Ну-с, итак, милый Зброжек, до свидания, завтра в 7 часов утра на главном аэродроме.

Через какой-нибудь час я катил уже из штаба с новыми документами и приятно пахнувшей пачкой новеньких кредиток.

17 февраля. Вчера я провел весь день на аэродроме. Старик Корф не соврал. Эти Блерио действительно чудные машины. Это бипланы 28 метров в размахе, с довольно толстыми крыльями. Два пилотских места расположены рядом.

Нечего говорить о том, что бортовое оборудование выполнено блестяще. Шесть Испано по 450 сил снабжены усовершенствованными глушителями, на вид довольно компактными и простыми.
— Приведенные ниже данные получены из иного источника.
-- ==== Sys2Proof/Tests/Slice0.lean ====
section
/-! SUPPORT. The model's own tests: ill-formed terms that each well-formedness check refuses; every row's opcode byte
written out from its family's bit pattern and read by the decoder; one step of instructions on small states, with the
results of spec/95_test_vectors.md; and, for every statement with hypotheses, a concrete state and operands that meet them,
each clause at a boundary value. -/

namespace Sys2Proof.Tests

open Sys2Proof.Machine

set_option Elab.async false

/-! ### Well-formedness -/

/-- The width rule of R152 refuses a byte into a word, a word into a byte or memory, and memory to memory. -/
theorem test_transfer_widths_refused :
    (MicroOp.transfer (.reg8 .a) (.reg16 .bc)).wellFormed = false ∧
    (MicroOp.transfer (.reg16 .bc) (.reg8 .a)).wellFormed = false ∧
    (MicroOp.transfer (.reg16 .bc) (.mem .bus)).wellFormed = false ∧
    (MicroOp.transfer (.mem .bus) (.reg16 .bc)).wellFormed = false ∧
    (MicroOp.transfer (.mem .bus) (.mem .hl)).wellFormed = false := by decide

/-- The contract of R169 refuses a duration of 0, an offset of 0, an offset at the duration, and an ill-formed
transfer. -/
theorem test_plan_refused :
    ({ ops := [], dur := 0 } : Plan).wellFormed = false ∧
    ({ ops := [(0, .effect .incPC)], dur := 4 } : Plan).wellFormed = false ∧
    ({ ops := [(4, .effect .incPC)], dur := 4 } : Plan).wellFormed = false ∧
    ({ ops := [(3, .transfer (.mem .hl) (.mem .bus))], dur := 4 } : Plan).wellFormed = false := by decide

/-- An operand too few, an operand too many, and the prefix on its own are no line (R114, R130). -/
theorem test_line_refused :
    (⟨.ld_bc_d16, [0x32]⟩ : Line).wellFormed = false ∧ (⟨.nop, [0x00]⟩ : Line).wellFormed = false ∧
    (⟨.prefixCB, []⟩ : Line).wellFormed = false ∧ (⟨.ld_bc_d16, [0x32, 0x2D]⟩ : Line).wellFormed = true := by decide

/-- A second prefix, a prefix at another byte, one in the extended table, and none at all are refused (R113). -/
theorem test_rom_prefix_refused :
    Rom.prefixUnique (fun _ b => if b = 0xCC then some .prefixCB else none) 0xCB = false ∧
    Rom.prefixUnique (fun ext b => if !ext && (b = 0xCB || b = 0xCC) then some .prefixCB else none) 0xCB = false ∧
    Rom.prefixUnique (fun _ b => if b = 0xCB then some .prefixCB else none) 0xCB = false ∧
    Rom.prefixUnique (fun _ _ => none) 0xCB = false ∧ Rom.prefixUnique referenceRom 0xCB = true := by decide +kernel

/-- A handler whose plan breaks the contract makes the ROM ill-formed (R113 (c)). -/
theorem test_rom_plan_refused :
    Rom.plansWellFormed (fun _ _ => { ops := [(9, .effect .incPC)], dur := 4 }) referenceRom = false := by
  decide +kernel

/-- Parameters outside their ranges are refused (R7), and so is an ill-formed ROM. -/
theorem test_params_refused :
    ({ Params.reference with memSize := 0 }).inRange = false ∧
    ({ Params.reference with memSize := 0x10001 }).inRange = false ∧
    ({ Params.reference with progEnd := 0x10001 }).inRange = false ∧
    ({ Params.reference with callStackCapacity := 0 }).inRange = false ∧
    ({ Params.reference with memSize := 0x100, progEnd := 0 }).inRange = false ∧ Params.reference.inRange = true ∧
    romWellFormed { rom := fun _ _ => none } = false := by decide +kernel

/-! ### Decoding: every row's opcode byte, written out from the bit pattern of its family rule -/

/-- Each byte is the index of its instruction in the primary or the extended table. -/
def reads (ext : Bool) (rows : List (Byte × Instr)) : Bool := rows.all fun x => decide (referenceRom ext x.1 = some x.2)

/-- `0b00pp0001` (R200), `0x31` (R201). -/
theorem test_decode_ld_d16 : reads false
  [(0b00000001, .ld_bc_d16), (0b00010001, .ld_de_d16), (0b00100001, .ld_hl_d16), (0b00110001, .ld_sp_d16)] = true := by decide +kernel

/-- `0b00yyy110` (R202). -/
theorem test_decode_ld_d8 : reads false
  [(0b00000110, .ld_b_d8), (0b00001110, .ld_c_d8), (0b00010110, .ld_d_d8), (0b00011110, .ld_e_d8),
   (0b00100110, .ld_h_d8), (0b00101110, .ld_l_d8), (0b00111110, .ld_a_d8)] = true := by decide +kernel
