-- ==== Sys2Proof/Machine/Flags.lean ====
section
/-! DEFINITION. Every flag value that an instruction writes to VF (spec/10_state.md R12), and the write order
of the flag-writing arithmetic (spec/43_alu.md R123). The collision flag of draw-sprite is computed with the
drawing, in Display.lean. -/

namespace Sys2Proof.Machine

/-- A condition as the flag value 1 or 0. -/
def flagByte (cond : Bool) : Byte := if cond then 1 else 0

/-- add-registers: 1 if `b > 255 - a` (R117). -/
def carryFlag (a b : Byte) : Byte := flagByte (decide (b.toNat > 255 - a.toNat))

/-- sub-registers with `a = Vx`, `b = Vy`, and sub-reverse with the two exchanged: 1 if `a > b`, strictly
(R118, R120, C6). -/
def greaterFlag (a b : Byte) : Byte := flagByte (decide (a.toNat > b.toNat))

/-- shift-right: bit 0 of the value before the shift (R119). -/
def lowBitFlag (a : Byte) : Byte := flagByte (a.getLsbD 0)

/-- shift-left: bit 7 of the value before the shift, as 0 or 1 (R121, C7). -/
def highBitFlag (a : Byte) : Byte := flagByte (a.getLsbD 7)

/-- `V[15] <- flag`, then `V[x] <- result`, then the default PC law (R123). Both values were computed from the
state before the instruction (spec/40_step_cycle.md R85, D1; log entry 11). -/
def State.flagThenResult (s : State) (x : RegIdx) (flag result : Byte) : State :=
  ((s.setReg flagReg flag).setReg x result).advance

end Sys2Proof.Machine
end

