-- ==== Sys2Proof/Machine/Core.lean ====
section
/-! DEFINITION. The machine behind the host's interface. -/

def Sys2Proof.core : Host.Core :=
  { State := Sys2Proof.Machine.State, Fault := Sys2Proof.Machine.Fault,
    Refusal := Sys2Proof.Machine.Refusal, step := Sys2Proof.Machine.step,
    reset := Sys2Proof.Machine.State.reset }
end

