section
/-! SUPPORT. The jumps (spec/41_control_flow.md): their words, their targets as numbers, and that a write of PC
alone leaves every other item as it was. -/

namespace Sys2Proof

/-- Every word of format A with the major opcode 1 is a jump (R65). -/
theorem decode_encodeA_jump (nnn : Literal12) : decode (encodeA 0x1 nnn) = .ok (.jump nnn) := by
  simp [decode]

/-- Every word of format A with the major opcode B is a jump-with-offset (R65). -/
theorem decode_encodeA_jumpWithOffset (nnn : Literal12) :
    decode (encodeA 0xB nnn) = .ok (.jumpWithOffset nnn) := by
  simp [decode]

end Sys2Proof

namespace Sys2Proof.Machine

@[simp] theorem exec_jump (nnn : Literal12) (s : State) :
    exec (.jump nnn) s = .next (s.setPc (literalAddress nnn)) := rfl

@[simp] theorem exec_jumpWithOffset (nnn : Literal12) (s : State) :
    exec (.jumpWithOffset nnn) s = .next (s.setPc (literalAddress nnn + wideByte (s.reg 0))) := rfl

@[simp] theorem literalAddress_toNat (nnn : Literal12) : (literalAddress nnn).toNat = nnn.toNat :=
  BitVec.toNat_setWidth_of_le (by decide)

@[simp] theorem wideByte_toNat (b : Byte) : (wideByte b).toNat = b.toNat :=
  BitVec.toNat_setWidth_of_le (by decide)

/-- The greatest sum of a literal and a byte is 0xFFF + 0xFF = 0x10FE (R94). -/
theorem literal_add_byte_le (nnn : Literal12) (b : Byte) : nnn.toNat + b.toNat ≤ 0x10FE := by
  have hnnn : nnn.toNat < 4096 := nnn.isLt
  have hb : b.toNat < 256 := b.isLt
  omega

/-- A literal address and a byte have no carry out of 16 bits: the `mod 65536` never takes effect (R94). -/
theorem literalAddress_add_wideByte_toNat (nnn : Literal12) (b : Byte) :
    (literalAddress nnn + wideByte b).toNat = nnn.toNat + b.toNat := by
  have hle := literal_add_byte_le nnn b
  rw [BitVec.toNat_add, literalAddress_toNat, wideByte_toNat, Nat.mod_eq_of_lt (by omega)]

/-- A state meets every frame from itself. -/
theorem Frame.refl (T : Touch) (s : State) : Frame T s s := by
  constructor <;> simp

/-- No frame holds PC: a write of it keeps the frame. -/
theorem Frame.setPc {T : Touch} {s t : State} (h : Frame T s t) (w : Word) : Frame T s (t.setPc w) :=
  { h with }

/-- Settles O18: the next state is `s` with PC at the literal address. -/
theorem jumpGoesToTheLiteral : Obligations.JumpGoesToTheLiteral := by
  intro nnn s
  exact ⟨decode_encodeA_jump nnn, _, exec_jump nnn s, literalAddress_toNat nnn, (Frame.refl {} s).setPc _⟩

/-- Settles O19: the next state is `s` with PC at the sum, which has no carry and so is the sum of the numbers. -/
theorem jumpWithOffsetAddsRegisterZero : Obligations.JumpWithOffsetAddsRegisterZero := by
  intro nnn s
  have hsum := literalAddress_add_wideByte_toNat nnn (s.reg 0)
  have hbound := hsum.trans_le (literal_add_byte_le nnn (s.reg 0))
  exact ⟨decode_encodeA_jumpWithOffset nnn, _, exec_jumpWithOffset nnn s, hsum, hbound,
    (Frame.refl {} s).setPc _⟩

end Sys2Proof.Machine
end

section
/-! SUPPORT. The skips (spec/42_skip.md): what the skip law leaves to be shown of an instruction, and the skips
on a literal. -/

namespace Sys2Proof

/-- Every word of format I with the major opcode 3 is a skip-equal-immediate (R65). -/
theorem decode_encodeI_skipEqualImmediate (x : RegIdx) (nn : Byte) :
    decode (encodeI 0x3 x nn) = .ok (.skipEqualImmediate x nn) := by
  simp [decode]

/-- Every word of format I with the major opcode 4 is a skip-not-equal-immediate (R65). -/
theorem decode_encodeI_skipNotEqualImmediate (x : RegIdx) (nn : Byte) :
    decode (encodeI 0x4 x nn) = .ok (.skipNotEqualImmediate x nn) := by
  simp [decode]

end Sys2Proof

namespace Sys2Proof.Machine

@[simp] theorem exec_skipEqualImmediate (x : RegIdx) (nn : Byte) (s : State) :
    exec (.skipEqualImmediate x nn) s = .next (s.skipIf (s.reg x == nn)) := rfl

@[simp] theorem exec_skipNotEqualImmediate (x : RegIdx) (nn : Byte) (s : State) :
    exec (.skipNotEqualImmediate x nn) s = .next (s.skipIf (s.reg x != nn)) := rfl

/-- The skip law writes PC alone, so it keeps every frame. -/
theorem Frame.skipIf {T : Touch} {s t : State} (h : Frame T s t) (c : Bool) : Frame T s (t.skipIf c) :=
  h.setPc _

/-- An instruction that applies the skip law completes as a skip on whatever its Boolean test decides (R104). -/
theorem completesSkip_of_exec_eq_skipIf {i : Instr} {s : State} {c : Bool} {cond : Prop}
    (hexec : exec i s = .next (s.skipIf c)) (htest : c = true ↔ cond) : CompletesSkip i s cond := by
  refine ⟨_, hexec, fun hcond => ?_, fun hcond => ?_, (Frame.refl {} s).skipIf c⟩
  · have hc : c = true := htest.2 hcond
    simp [hc]
  · have hc : c = false := Bool.eq_false_iff.2 (mt htest.1 hcond)
    simp [hc]

/-- Settles O20: both instructions apply the skip law, with the tests `==` and `!=` that decide the two
conditions. -/
theorem skipsOnALiteral : Obligations.SkipsOnALiteral := by
  intro x nn s
  exact ⟨decode_encodeI_skipEqualImmediate x nn, decode_encodeI_skipNotEqualImmediate x nn,
    completesSkip_of_exec_eq_skipIf (exec_skipEqualImmediate x nn s) beq_iff_eq,
    completesSkip_of_exec_eq_skipIf (exec_skipNotEqualImmediate x nn s) bne_iff_ne⟩

end Sys2Proof.Machine
end

section
/-! SUPPORT. Loads, arithmetic and logic (spec/43_alu.md): what is left to be shown of an instruction that writes
one register and advances, and those of them that write no flag. -/

namespace Sys2Proof

/-- Every word of format I with the major opcode 6 is a load-immediate (R65). -/
theorem decode_encodeI_loadImmediate (x : RegIdx) (nn : Byte) :
    decode (encodeI 0x6 x nn) = .ok (.loadImmediate x nn) := by
  simp [decode]

/-- Every word of format I with the major opcode 7 is an add-immediate (R65). -/
theorem decode_encodeI_addImmediate (x : RegIdx) (nn : Byte) :
    decode (encodeI 0x7 x nn) = .ok (.addImmediate x nn) := by
  simp [decode]

/-- The words of format R with the major opcode 8 are decoded by the minor opcode (R64). -/
theorem decode_encodeR_alu (x y : RegIdx) (n : Nibble) :
    decode (encodeR 0x8 x y n) = decodeAlu (encodeR 0x8 x y n) := by
  simp [decode]

/-- A word of format R with the major opcode 8 and the minor opcode 0 is a register-move (R65). -/
theorem decode_encodeR_registerMove (x y : RegIdx) :
    decode (encodeR 0x8 x y 0x0) = .ok (.registerMove x y) := by
  rw [decode_encodeR_alu]; simp [decodeAlu]

/-- A word of format R with the major opcode 8 and the minor opcode 1 is a register-or (R65). -/
theorem decode_encodeR_registerOr (x y : RegIdx) :
    decode (encodeR 0x8 x y 0x1) = .ok (.registerOr x y) := by
  rw [decode_encodeR_alu]; simp [decodeAlu]

/-- A word of format R with the major opcode 8 and the minor opcode 2 is a register-and (R65). -/
theorem decode_encodeR_registerAnd (x y : RegIdx) :
    decode (encodeR 0x8 x y 0x2) = .ok (.registerAnd x y) := by
  rw [decode_encodeR_alu]; simp [decodeAlu]

/-- A word of format R with the major opcode 8 and the minor opcode 3 is a register-xor (R65). -/
theorem decode_encodeR_registerXor (x y : RegIdx) :
    decode (encodeR 0x8 x y 0x3) = .ok (.registerXor x y) := by
  rw [decode_encodeR_alu]; simp [decodeAlu]

end Sys2Proof

namespace Sys2Proof.Machine

@[simp] theorem exec_loadImmediate (x : RegIdx) (nn : Byte) (s : State) :
    exec (.loadImmediate x nn) s = .next (s.setReg x nn).advance := rfl

@[simp] theorem exec_addImmediate (x : RegIdx) (nn : Byte) (s : State) :
    exec (.addImmediate x nn) s = .next (s.setReg x (s.reg x + nn)).advance := rfl

@[simp] theorem exec_registerMove (x y : RegIdx) (s : State) :
    exec (.registerMove x y) s = .next (s.setReg x (s.reg y)).advance := rfl

@[simp] theorem exec_registerOr (x y : RegIdx) (s : State) :
    exec (.registerOr x y) s = .next (s.setReg x (s.reg x ||| s.reg y)).advance := rfl

@[simp] theorem exec_registerAnd (x y : RegIdx) (s : State) :
    exec (.registerAnd x y) s = .next (s.setReg x (s.reg x &&& s.reg y)).advance := rfl

@[simp] theorem exec_registerXor (x y : RegIdx) (s : State) :
    exec (.registerXor x y) s = .next (s.setReg x (s.reg x ^^^ s.reg y)).advance := rfl

/-- A write of a register that the frame names keeps the frame. -/
theorem Frame.setReg {T : Touch} {s t : State} (h : Frame T s t) {x : RegIdx} (hx : x ∈ T.regs) (b : Byte) :
    Frame T s (t.setReg x b) :=
  { h with
    regs := fun r hr => by
      have hne : r ≠ x := fun e => hr (e ▸ hx)
      rw [State.reg_setReg_of_ne t b hne, h.regs r hr] }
Бортовой механик имеет в полете доступ к четырем моторам из шести. Это уже утешительно.

В общем осмотр машины вселил в меня уверенность в том, что проект Корфа вовсе не абсурден, как показалось мне сначала. Интересно только знать, какого еще дьявола придумали эти жидконогие французики, что не пожалели для нас пары таких прекрасных птичек, каких еще нет на вооружении даже и в их собственных авио-частях.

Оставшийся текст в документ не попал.